**WHAT NEEDS TO BE DONE:**
Output the entries below exactly, from the first line to the line holding "d, ascending. -/", both included.

***** STORED DATA *****

/-- The least SCOPE of a kind (R280). -/
def kindScope : Nat → Nat
  | 0 => 0 | 1 => 0 | 2 => 2 | 3 => 3 | 4 => 3 | _ => 4

/-- The devices of the domain of device d, ascending. -/
def State.domainDevs (s : State) (d : Nat) : List Nat := (List.range 3072).filter fun n => s.inDomain d n

/-- A level dword, whose next level out has instances of `outer` positions (R280); none breaks the rule. -/
def levelOf (w : Word) (outer devs : Nat) (outermost : Bool) : Option Level :=
  let kind := (w.extractLsb' 0 3).toNat
  let sc := (w.extractLsb' 3 3).toNat
  let ext := (w.extractLsb' 8 24).toNat
  let first := (w.extractLsb' 32 24).toNat
  let n := if kind = 5 then devs else outer / kindSize kind
  if w.extractLsb' 6 2 ≠ 0#2 ∨ w.extractLsb' 56 8 ≠ 0#8 ∨ 5 < kind ∨ 5 < sc ∨ sc < kindScope kind ∨ n ≤ first ∨ n < ext
      ∨ ext = 0 ∧ !outermost then none
  else some ⟨kind, ext, first, n⟩

/-- The levels from the outermost dword in; kinds fall strictly. -/
def levelsFrom (devs : Nat) : Nat → Bool → List Word → Option (List Level)
  | _, _, [] => some []
  | above, outermost, w :: t =>
    match levelOf w (if outermost then 36864 else kindSize above) devs outermost with
    | none => none
    | some l =>
      if !outermost && decide (above ≤ l.kind) then none
      else (levelsFrom devs l.kind false t).map fun r => l :: r

/-- The levels of a record, outermost first (R280). -/
def State.launchLevels (s : State) (d : Nat) (w : List Word) : Option (List Level) :=
  let n := ((dw w 1).extractLsb' 40 3).toNat + 1
  if ((w.drop (8 + n)).take (8 - n)).any fun x => x ≠ 0 then none
  else match levelsFrom (s.domainDevs d).length 6 true ((w.drop 8).take n).reverse with
    | some (l :: t) => if (l.kind == 5) == (dw w 1).getLsbD 43 then some (l :: t) else none
    | _ => none

/-- EXTENT, with 0 counted as every instance. -/
def Level.extent (l : Level) : Nat := if l.ext = 0 then l.n else l.ext

/-- The product of the extents. -/
def extentProduct (l : List Level) : Nat := l.foldl (fun a x => a * x.extent) 1

/-- The instance that a unit reaches, level by level from the outside in: its number, within the own device below a domain level
(R281). `inner` levels come with the product of the extents inside them. -/
def instanceOf (u : Nat) : Nat → List Level → Nat
  | idx, [] => idx
  | idx, l :: t =>
    let c := u / extentProduct t % l.extent
    instanceOf u (if l.kind = 5 then 0 else idx * l.n + (c + l.first) % l.n) t

/-- The device and the core of a unit (R281, R338). -/
def unitPlace (devs : List Nat) (own u : Nat) (l : List Level) : Nat × Nat :=
  let dev := match l with
    | x :: t => if x.kind = 5 then devs.getD ((u / extentProduct t % x.extent + x.first) % x.n) own else own
    | [] => own
  let kind := (l.getLast?.map (·.kind)).getD 1
  let idx := instanceOf u 0 l
  let cores := kindSize kind / 8
  (dev, if kind = 0 then idx / 8 else idx * cores + u / extentProduct l % cores)

/-- A launch record breaks a format rule before its table is read (R280, R281). -/
def launchBad (w : List Word) : Bool :=
  (dw w 0).extractLsb' 60 4 != 0#4 || (dw w 1).extractLsb' 44 20 != 0#20 || (dw w 4).extractLsb' 18 46 != 0#46
    || (dw w 4).toNat % 64 != 0 || dw w 7 != 0 && dw w 0 != 0 || (dw w 7).toNat % 8 != 0

/-- A table image breaks its format (R281). -/
def imageBad (r : List Word) : Bool := (dw r 0).extractLsb' 60 4 != 0#4 || dw r 1 != 0 || (dw r 3).extractLsb' 4 60 != 0#60

/-- Groups of eight words. -/
def octets : Nat → List Word → List (List Word)
  | 0, _ => []
  | n + 1, l => l.take 8 :: octets n (l.drop 8)

/-- Unit u's record and binding (R281): d2 names the hart, whose count of records is `seq` before the launch (DEDUCED, log entry 28). -/
def unitRecord (d h : Nat) (seq : BitVec 39) (w : List Word) (tab : List (List Word)) (u : Nat) : Rec × Option (BitVec 3) :=
  let img := tab.getD u []
  let d0 := if dw w 7 = 0 then dw w 0 else dw img 0
  let b := if dw w 7 ≠ 0 ∧ (dw img 3).getLsbD 3 then some ((dw img 3).extractLsb' 0 3) else none
  (⟨d0, 0, stampD2 d (launchVcn h) (seq + BitVec.ofNat 39 u), 0, BitVec.ofNat 64 u, (dw w 1).extractLsb' 0 40 |>.zeroExtend 64, dw w 5, dw w 6⟩, b)

/-! ## Deliveries (R281) -/

/-- The outcome of a delivery. -/
inductive Landing where
  | ok (s : State)
  | wait
  | refused
  /-- The channel is ordered. -/
  | ordered

/-- The image enters a core's local storage before its first unit. -/
def State.placeImage (s : State) (d v : Nat) (b : Batch) : State :=
  if b.img = [] ∨ b.imaged.contains v then s
  else (s.writeBytes (lsLoc d v 0) b.img).serveRange (lsLoc d v 0) b.img.length

/-- A unit record reaches its core (R265, R281, R286). -/
def State.deliver (s : State) (d : Nat) (b : Batch) (x : Delivery) : Landing :=
  let k := s.core d x.vcn
  let c := k.chan x.record.chan
  if k.fenced || k.failed || !c.en || c.isSup then .refused
  else if k.tenant.isSome && k.tenant != some b.ten && !s.idle d x.vcn then .wait
  else if c.isOrd then .ordered
  else
    let r : InRec := ⟨x.record, x.record.chan, b.ten, false, (s.dev d).cycle, x.binding, none, false⟩
    match c.bound with
    | some cid => .ok ((s.placeImage d x.vcn b).deliverBound d x.vcn cid r)
    | none => if k.inboxRoom then .ok ((s.placeImage d x.vcn b).putInbox d x.vcn r) else .wait

/-- One delivery of a batch is tried; `keep` are those before it that wait. -/
def State.tryDelivery (s : State) (d : Nat) (b : Batch) (keep : List Delivery) (x : Delivery) (rest : List Delivery) :
    State × Batch :=
  match s.deliver d b x with
  | .ok s' => (s', { b with
      moved := b.moved + 1
      imaged := if b.img = [] ∨ b.imaged.contains x.vcn then b.imaged else x.vcn :: b.imaged
      wait := keep ++ rest })
  | .wait => (s, { b with wait := keep ++ x :: rest })
  | .refused => (s, { b with refused := true, wait := [] })
  | .ordered => (s, { b with refused := true, fmt := true, wait := [] })
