/-- A fence completes when nothing that it waits for is outstanding (R109, R194), and waits while an in-scope posted store of the
thread is unacknowledged. FENCE acts as fence.dv, and FENCE.I does so and drops the words fetched ahead; the set stores lets
the thread go on and holds its later stores. -/
def Obligations.FenceResults : Prop :=
  ∀ (s : State) (sc : Scope) (fm p q : BitVec 4), s.thread.split = none →
    (s.unacked sc = false → exec (.fenceS sc) s = .next s.retire)
    ∧ (s.unacked sc = true → exec (.fenceS sc) s = .next (s.park (.acks sc)))
    ∧ (s.unacked .dv = false → exec (.fence fm p q) s = .next s.retire
        ∧ exec .fenceI s = .next (s.retire.onThread fun c => { c with ahead := [] }))
    ∧ exec (.fenceSLd sc) s = .next s.retire
    ∧ (s.thread.storeFence = none →
        exec (.fenceSSt sc) s = .next (s.onThread fun c => { c with storeFence := some sc }).retire)

/-- The full/empty forms (R103 to R105): their results, and the threads that they park. -/
def Obligations.FullEmptyForms : Prop :=
  Piece.FullEmptyResults ∧ Piece.FullEmptyParks

/-- Atomics and reductions (R50, R106, R107). -/
def Obligations.AtomicForms : Prop :=
  Piece.AtomicResults ∧ Piece.AtomicGroups ∧ Piece.ReductionResults

/-! ## The key-to-slot map (R75 to R91) -/

/-- A result word of a map operation (R80): MISS [63], STATE [62:61], CODE [55:48], PIN [15:8], SLOT [7:0]. -/
def mapWord (miss st code pin slot : Nat) : Word :=
  BitVec.ofNat 64 (miss * 2 ^ 63 + st * 2 ^ 61 + code * 2 ^ 48 + pin * 2 ^ 8 + slot)

/-- Lookups (R82): a bound key answers its state, pin count and slot, and KLOOKP raises the pin; an unbound key is a miss. KLOOKW
parks while the key is bound PENDING and otherwise does as KLOOK. With the map disabled each traps ILLEGAL, unless it passed that test
before a wait (R81). -/
def Piece.MapLookups : Prop :=
  ∀ (s : State) (rd rs1 : Reg), s.thread.revocable = false → s.fullAll [.x rs1, .x rd] →
    (let key := s.thread.getX rs1
     let put := fun (u : State) (x : Word) => (Host.Outcome.next ((u.setX rd x).retire) : Out)
     (s.here.kmcfg.getLsbD 63 = false → s.thread.enTested = false → ∀ i ∈ [Instr.klook rd rs1, .klookp rd rs1, .klookw rd rs1],
       exec i s = .next (s.trap { cause := 0x00, tval := s.word }))
     ∧ (s.here.kmcfg.getLsbD 63 = true ∨ s.thread.enTested = true → key ≠ BitVec.allOnes 64 →
       (s.here.kfind key = none →
         ∀ i ∈ [Instr.klook rd rs1, .klookp rd rs1, .klookw rd rs1], exec i s = put (s.onCore id) (mapWord 1 0 0 0 0))
       ∧ ∀ slot e, slot < 256 → s.here.kfind key = some (slot, e) → e.st ≠ .free →
         (let st := if e.st = .valid then 2 else 1
          exec (.klook rd rs1) s = put (s.onCore id) (mapWord 0 st 0 e.pin.toNat slot)
          ∧ (e.pin ≠ 255 → exec (.klookp rd rs1) s
              = put (s.onCore fun k => k.setKent slot { e with pin := e.pin + 1 }) (mapWord 0 st 0 (e.pin.toNat + 1) slot))
          ∧ (e.pin = 255 → exec (.klookp rd rs1) s = put (s.onCore id) (mapWord 0 st 6 255 slot))
          ∧ (e.st = .valid → exec (.klookw rd rs1) s = put (s.onCore id) (mapWord 0 2 0 e.pin.toNat slot))
          ∧ (e.st = .pending → exec (.klookw rd rs1) s = .next (s.park (.key key))))))

/-- Binds and slot operations (R83 to R88): a bind of an unbound key to a FREE slot makes it PENDING, with one pin for KBINDP;
KREADY makes a PENDING slot VALID; KPIN and KUNPIN count; KUNBIND frees a slot without pins; KINFO reads a slot. Each answers
code 0 with the entry after it. -/
def Piece.MapUpdates : Prop :=
  ∀ (s : State) (rd rs1 rs2 : Reg), s.quiet → s.fullAll [.x rs1, .x rs2, .x rd] →
    s.here.kmcfg.getLsbD 63 = true ∨ s.thread.enTested = true →
    (let key := s.thread.getX rs1
     let slot := (s.thread.getX rs2).toNat
     let e := s.here.kent slot
     let put := fun (u : State) (x : Word) => (Host.Outcome.next ((u.setX rd x).retire) : Out)
     let gives := fun (e' : KEntry) (st : Nat) => put (s.onCore fun k => k.setKent slot e') (mapWord 0 st 0 e'.pin.toNat slot)
     slot < (s.here.kmcfg.extractLsb' 0 8).toNat + 1 →
       (key ≠ BitVec.allOnes 64 → s.here.kfind key = none → e.st = .free →
         exec (.kbind rd rs1 rs2) s = gives ⟨key, .pending, 0⟩ 1 ∧ exec (.kbindp rd rs1 rs2) s = gives ⟨key, .pending, 1⟩ 1)
       ∧ (e.st = .pending → exec (.kready rd rs2) s = gives { e with st := .valid } 2)
       ∧ (∀ st, e.st ≠ .free → st = (if e.st = .valid then 2 else 1) →
           (e.pin ≠ 255 → exec (.kpin rd rs2) s = gives { e with pin := e.pin + 1 } st)
           ∧ (e.pin ≠ 0 → exec (.kunpin rd rs2) s = gives { e with pin := e.pin - 1 } st)
           ∧ (slot < 256 → exec (.kinfo rd rs2) s = put (s.onCore id) (mapWord 0 st 0 e.pin.toNat slot)))
       ∧ (e.st ≠ .free → e.pin = 0 → exec (.kunbind rd rs2) s = gives KEntry.free 0))

/-- The ring-window index (R89 to R91): a position below SINKS has a sink entry, and KVIX and KVIXA answer the offset after its
header place; for a ring entry KVIXA stores the header, and KVIX answers the offset when the header stored there is the
position's, else 0. -/
def Obligations.RingWindow : Prop :=
  ∀ (s : State) (rd rs1 rs2 : Reg), s.quiet → s.fullAll [.x rs1, .x rs2, .x rd] →
    s.here.kmcfg.getLsbD 63 = true ∨ s.thread.enTested = true →
    (let pos := (s.thread.getX rs1).toNat
     let d := s.thread.getX rs2
     let base := (d.extractLsb' 0 18).toNat
     let sinks := (d.extractLsb' 18 14).toNat
     let ring := (d.extractLsb' 32 16).toNat
     let size := 8 * (d.extractLsb' 48 8).toNat
     let at_ := if pos < sinks then base + size * pos else base + size * (sinks + (pos - sinks) % ring)
     let hdr : Word := BitVec.ofNat 64 (2 ^ 63 + (pos - sinks) / ring)
     let l := lsLoc s.cur.dev s.cur.vcn at_
     d.extractLsb' 56 8 = 0#8 → base % 8 = 0 → ring ≠ 0 → 16 ≤ size → pos < 2 ^ 63 → at_ + size ≤ 0x40000 →
       (pos < sinks → exec (.kvix rd rs1 rs2) s = .next (s.setX rd (BitVec.ofNat 64 (at_ + 8))).retire
         ∧ exec (.kvixa rd rs1 rs2) s = .next (s.setX rd (BitVec.ofNat 64 (at_ + 8))).retire)
       ∧ (sinks ≤ pos → s.poisoned l 8 = false →
         exec (.kvix rd rs1 rs2) s = .next (s.setX rd (if s.readWord l = hdr then BitVec.ofNat 64 (at_ + 8) else 0)).retire)
       ∧ (sinks ≤ pos → s.noWaiterAt l → s.cur.dev < 2 ^ 30 → s.cur.vcn < 8192 →
         ∃ u, exec (.kvixa rd rs1 rs2) s = .next u ∧ u.readWord l = hdr ∧ (∀ a, a < l ∨ l + 8 ≤ a → u.byteAt a = s.byteAt a)
           ∧ u.thread.getX rd = (if rd = 0#5 then 0 else BitVec.ofNat 64 (at_ + 8)) ∧ u.thread.pc = s.thread.pc + 4))

/-! ## Tasks (R263 to R278) -/

/-- The target word x[rs1] names a core of the own device or of a peer, or an idle core, and a channel (R264). -/
def wellTargeted (t : Word) : Prop :=
  t.extractLsb' 32 32 = 0#32 ∧ (t.getLsbD 31 = false → t.extractLsb' 19 12 = 0#12) ∧ t.extractLsb' 13 6 ≠ 63#6
    ∧ ((t.extractLsb' 0 13).toNat < 4608 ∨ t.extractLsb' 0 13 = 0x1FFF#13)

/-- The device that a target word names (R264). -/
def targetDevice (d : Nat) (t : Word) : Nat := if t.getLsbD 31 then (t.extractLsb' 19 12).toNat else d

/-- Sends (R264), to the own device or to a peer of the domain: the record at x[rs2] leaves for the core that x[rs1] names, with the
channel, the core's SEQ and the sender in its read-only fields; d3 is 0 but for the colour of an ordered record, and of a TCALL names
the continuation. TSEND and TCALL take a journal entry and an inbox place and go on: TSEND writes the handle, TCALL empties rd
for the answer and counts a continuation. TSENDS parks on the answer. A device that is down answers NACK 6 in the record's stead
(R335). -/
def Piece.SendResults : Prop :=
  ∀ (s : State) (rd rs1 rs2 : Reg) (k : Nat), s.quiet → s.thread.sending = none → s.fullAll [.x rs1, .x rs2, .x rd] →
    s.here.freeEntry = some k → s.here.inbox.length + s.here.resv < (s.here.inbase.extractLsb' 0 9).toNat →
    (let t := s.thread.getX rs1
     let off := (s.thread.getX rs2).toNat
     let l := lsLoc s.cur.dev s.cur.vcn off
     let r := s.readRec l
     let seq := s.here.seq
     let dst := targetDevice s.cur.dev t
     let down := dst ≠ s.cur.dev ∧ dst ∈ s.device.down
     let call : Word := 0#10 ++ BitVec.ofNat 12 s.cur.dev ++ rd ++ BitVec.ofNat 24 s.cur.cid ++ BitVec.ofNat 13 s.cur.vcn
     let sent := fun (u : State) (reply : Bool) (route : Route) =>
       (down → u.net = s.net ++ [.ans (coreKey s.cur.dev gatewayVcn) s.issuer route (.nack 6)])
       ∧ (¬ down → ∃ m, u.net = s.net ++ [.record m] ∧ m.dst = dst ∧ m.vcn = (t.extractLsb' 0 13).toNat ∧ m.who = s.issuer
         ∧ m.record.d0.extractLsb' 54 6 = t.extractLsb' 13 6 ∧ m.record.d0.getLsbD 62 = reply
         ∧ m.record.d0.extractLsb' 60 2 = 0#2 ∧ m.record.d0.getLsbD 63 = false
         ∧ m.record.d0.extractLsb' 0 54 = r.d0.extractLsb' 0 54 ∧ m.record.d1 = r.d1
         ∧ m.record.d2 = seq ++ BitVec.ofNat 12 s.cur.dev ++ BitVec.ofNat 13 s.cur.vcn
         ∧ m.record.d3 &&& ~~~0x40000000000000#64 = (if reply then call else 0)
         ∧ m.record.d4 = r.d4 ∧ m.record.d5 = r.d5 ∧ m.record.d6 = r.d6 ∧ m.record.d7 = r.d7)
     wellTargeted t → (t.getLsbD 31 = true → s.inDomain s.cur.dev dst = true) → off % 64 = 0 → off + 64 ≤ 0x40000 →
     s.poisoned l 64 = false →
       (∃ u, exec (.tsend rd rs1 rs2) s = .next u ∧ sent u false (.journal k) ∧ u.here.seq = seq + 1 ∧ u.here.resv = s.here.resv + 1
         ∧ u.thread.getX rd = (if rd = 0#5 then 0 else seq ++ BitVec.ofNat 12 dst ++ t.extractLsb' 0 13)
         ∧ u.thread.pc = s.thread.pc + 4)
       ∧ (∃ u, exec (.tcall rd rs1 rs2) s = .next u ∧ sent u true (.journal k) ∧ u.here.seq = seq + 1 ∧ u.here.resv = s.here.resv + 1
         ∧ u.thread.fullX rd = (rd == 0#5) ∧ u.thread.conts = s.thread.conts + 1 ∧ u.thread.pc = s.thread.pc + 4)
       ∧ (∃ u, exec (.tsends rd rs1 rs2) s = .next u ∧ sent u false .reply ∧ u.here.seq = seq + 1 ∧ u.here.resv = s.here.resv
         ∧ u.thread.wait = some (.reply (0#8 ++ t) (.reg rd)) ∧ u.thread.pc = s.thread.pc))

/-- TSEND and TCALL with no free place in the own inbox park for one, and with no free journal entry for that; no record leaves.
SEQ is taken by then, and TCALL has emptied rd and counted its continuation, the steps before the wait in R264's order; that a send
which is issued again keeps its SEQ is the model's reading (log entry 85). -/
def Piece.SendWaits : Prop :=
  ∀ (s : State) (rd rs1 rs2 : Reg), s.quiet → s.thread.sending = none → s.fullAll [.x rs1, .x rs2, .x rd] →
    (let t := s.thread.getX rs1
     let off := (s.thread.getX rs2).toNat
     let room := s.here.inbox.length + s.here.resv < (s.here.inbase.extractLsb' 0 9).toNat
     let parks := fun (u : State) (on : WaitOn) => u.thread.wait = some (.again on s.cur.words) ∧ u.here.seq = s.here.seq + 1
       ∧ u.pos s.cur.dev s.cur.vcn s.cur.pos = ⟨.parked, s.cur.cid⟩ ∧ u.thread.pc = s.thread.pc ∧ u.net = s.net
     let both := fun (on : WaitOn) => (∃ u, exec (.tsend rd rs1 rs2) s = .next u ∧ parks u on ∧ u.thread.fullX rd = true)
       ∧ (∃ u, exec (.tcall rd rs1 rs2) s = .next u ∧ parks u on ∧ u.thread.fullX rd = (rd == 0#5)
           ∧ u.thread.conts = s.thread.conts + 1)
     wellTargeted t → off % 64 = 0 → off + 64 ≤ 0x40000 → s.poisoned (lsLoc s.cur.dev s.cur.vcn off) 64 = false →
       (¬ room → both .inbox) ∧ (room → s.here.freeEntry = none → both .journal))

/-- A record offset that is not a multiple of 64 traps MISALIGN, and one whose 64 bytes leave local storage traps ILLEGAL, with
the offset in tval (R263): the offset of every send, of the deque's forms and of FORKR. A malformed target word traps ILLEGAL
with the word in tval, and TSENDS to a device outside the domain NACK 6 (R264); DQSTEAL of a victim above 4607 traps ILLEGAL with
it (R272). -/
def Piece.RecordOffsets : Prop :=
  ∀ (s : State) (rd rs1 rs2 : Reg), s.thread.revocable = false → s.fullAll [.x rs1, .x rs2, .x rd] →
    (let x := s.thread.getX rs1
     let y := s.thread.getX rs2
     let illegal := fun (v : Word) => (Host.Outcome.next (s.trap { cause := 0x00, tval := v }) : Out)
     let traps := fun (i : Instr) (v : Word) =>
       (v.toNat % 64 ≠ 0 → exec i s = .next (s.trap { cause := 0x02, tval := v }))
       ∧ (v.toNat % 64 = 0 → 0x40000 < v.toNat + 64 → exec i s = illegal v)
     let outside := x.getLsbD 31 = true ∧ s.inDomain s.cur.dev (x.extractLsb' 19 12).toNat = false
     (s.thread.fork = none → ∀ i ∈ [Instr.dqpush rd rs1, .dqpop rd rs1, .forkr rd rs1], traps i x)
     ∧ (wellTargeted x → traps (.tsend rd rs1 rs2) y ∧ traps (.tcall rd rs1 rs2) y)
     ∧ (wellTargeted x → ¬ outside → traps (.tsends rd rs1 rs2) y)
     ∧ (wellTargeted x → outside →
         exec (.tsends rd rs1 rs2) s = .next (s.trap { cause := 0x05, tval := x, sub := 6 }))
     ∧ (¬ wellTargeted x → ∀ i ∈ [Instr.tsend rd rs1 rs2, .tsends rd rs1 rs2, .tcall rd rs1 rs2], exec i s = illegal x)
     ∧ (x.toNat ≤ 4607 → traps (.dqsteal rd rs1 rs2) y)
     ∧ (4607 < x.toNat → exec (.dqsteal rd rs1 rs2) s = illegal x))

*****

**ANSWER BELOW:**
/-- The least SCOPE of a kind (R280). -/
def kindScope : Nat → Nat
  | 0 => 0 | 1 => 0 | 2 => 2 | 3 => 3 | 4 => 3 | _ => 4

/-- The devices of the domain of device d, ascending. -/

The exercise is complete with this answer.